(Dataset items)
-- ==== Sys2Proof/Tests/Slice0.lean ====
section
/-! SUPPORT. Tests: the checks of WellFormed refuse what they should, written-out words decode, one step of
each operation against the vectors of 95_test_vectors.md, and a witness for the hypotheses of each
statement. -/

namespace Sys2Proof.Tests

open Sys2Proof Sys2Proof.Machine

/-! ## WellFormed: TESTCFG passes, and for each check a configuration it refuses -/

theorem test_testcfg_wellFormed : Cfg.test.wf = true := by decide
theorem test_refuses_nine_channels : { Cfg.test with n := 9 }.channelsOk = false := by decide
theorem test_refuses_no_channel :
    { Cfg.test with n := 0, chDesc := [], scale := [] }.channelsOk = false := by decide
theorem test_refuses_missing_scale : { Cfg.test with scale := [1, 2, 3] }.channelsOk = false := by decide
theorem test_refuses_shared_input :
    { Cfg.test with chDesc := [(1, 2), (3, 4), (5, 6), (7, 1)] }.descriptorsOk = false := by decide
theorem test_refuses_illegal_input : { Cfg.test with muxLegal := [1, 2, 3] }.descriptorsOk = false := by decide
theorem test_refuses_empty_window : { Cfg.test with w := 0 }.windowOk = false := by decide
theorem test_refuses_long_window : { Cfg.test with w := 17 }.windowOk = false := by decide
theorem test_refuses_equal_opcodes : { Cfg.test with opStart := 0x06 }.opcodesOk = false := by decide
theorem test_refuses_opcode_among_reads : { Cfg.test with opStop := 0x2A }.opcodesOk = false := by decide
theorem test_refuses_read_opcode_as_write : { Cfg.test with opWreg := 0x20 }.opcodesOk = false := by decide
theorem test_refuses_low_bits_of_rreg : { Cfg.test with opRreg := 0x21 }.opcodesOk = false := by decide
theorem test_refuses_repeated_register :
    { Cfg.test with regMap := [(0x01, 0x01), (0x01, 0x02)] }.registersOk = false := by decide
theorem test_refuses_illegal_status_address : { Cfg.test with addrStatus := 0x13 }.registersOk = false := by
  decide
theorem test_refuses_zero_status_mask : { Cfg.test with statusDrdyMask := 0 }.registersOk = false := by decide
theorem test_refuses_overlapping_mux_fields :
    { Cfg.test with fMux := ⟨0x11, 4, 4⟩ }.muxFieldOk = false := by decide
theorem test_refuses_illegal_mux_address :
    { Cfg.test with fMux := ⟨0x1F, 4, 0⟩ }.muxFieldOk = false := by decide
theorem test_refuses_gappy_mask : Cfg.test.fieldOk ⟨0x10, 0x05, 0⟩ [0] = false := by decide
theorem test_refuses_mask_off_shift : Cfg.test.fieldOk ⟨0x02, 0xF8, 2⟩ [0] = false := by decide
theorem test_refuses_code_too_wide : Cfg.test.fieldOk ⟨0x10, 0x07, 0⟩ [8] = false := by decide
theorem test_refuses_three_fill_bytes : { Cfg.test with rdataDummy := 3 }.wf = false := by decide

theorem test_refuses_rreg_operand : Instr.wf Cfg.test (.rreg 0x13) = false := by decide
theorem test_refuses_wreg_operand : Instr.wf Cfg.test (.wreg 0x1F 0xFF) = false := by decide
theorem test_refuses_setmux_operand :
    Instr.wf { Cfg.test with muxLegal := [1, 2] } (.setmux 1 3) = false := by decide
theorem test_refuses_setgain_operand : Instr.wf Cfg.test (.setgain 8) = false := by decide
theorem test_refuses_setrate_operand : Instr.wf Cfg.test (.setrate 17) = false := by decide
theorem test_refuses_setref_operand : Instr.wf Cfg.test (.setref 16) = false := by decide

theorem test_refuses_line_rreg : AsmLine.wf (.rreg 32) = false := by decide
theorem test_refuses_line_wreg : AsmLine.wf (.wreg 31 256) = false := by decide
theorem test_refuses_line_setmux : AsmLine.wf (.setmux 0 16) = false := by decide
theorem test_refuses_line_code : AsmLine.wf (.setgain 256) = false := by decide

/-! ## Decode: a word of every row written from its encoding (30 R82 to R85), and illegal words by name -/

theorem test_decode_reset : decode 0b000_00000_00000000 = .ok .reset := by decide
theorem test_decode_start : decode 0b001_00000_00000000 = .ok .start := by decide
theorem test_decode_stop : decode 0b010_00000_00000000 = .ok .stop := by decide
theorem test_decode_rdata : decode 0b011_00000_00000000 = .ok .rdata := by decide
theorem test_decode_rreg : decode 0b100_10010_00000000 = .ok (.rreg 0x12) := by decide
theorem test_decode_wreg : decode 0b101_10001_11111111 = .ok (.wreg 0x11 0xFF) := by decide
theorem test_decode_setmux : decode 0b110_00000_0011_0100 = .ok (.setmux 3 4) := by decide
theorem test_decode_setgain : decode 0b110_00001_00000111 = .ok (.setgain 7) := by decide
theorem test_decode_setrate : decode 0b110_00010_00010000 = .ok (.setrate 16) := by decide
theorem test_decode_setref : decode 0b110_00011_00001010 = .ok (.setref 10) := by decide
theorem test_decode_cycle : decode 0b111_00000_00000000 = .ok .cycle := by decide
theorem test_decode_tare : decode 0b111_00001_00000000 = .ok .tare := by decide
theorem test_rejects_nonzero_address : decode 0x5F00 = .error .mustBeZero := by decide
theorem test_rejects_nonzero_data : decode 0x8101 = .error .mustBeZero := by decide
theorem test_rejects_reserved_cfg : decode 0xC400 = .error .reservedCfg := by decide
theorem test_rejects_reserved_sys : decode 0xFFFF = .error .reservedSys := by decide
theorem test_source_call_word :
    encode (sourceCallInstr (.writeRegister 0x03 0x11)) = 0xA311 := by decide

**Exercise:**
Only a number is needed here: how many lines of the data include the word "windowOk"?

**Result of the task:**
2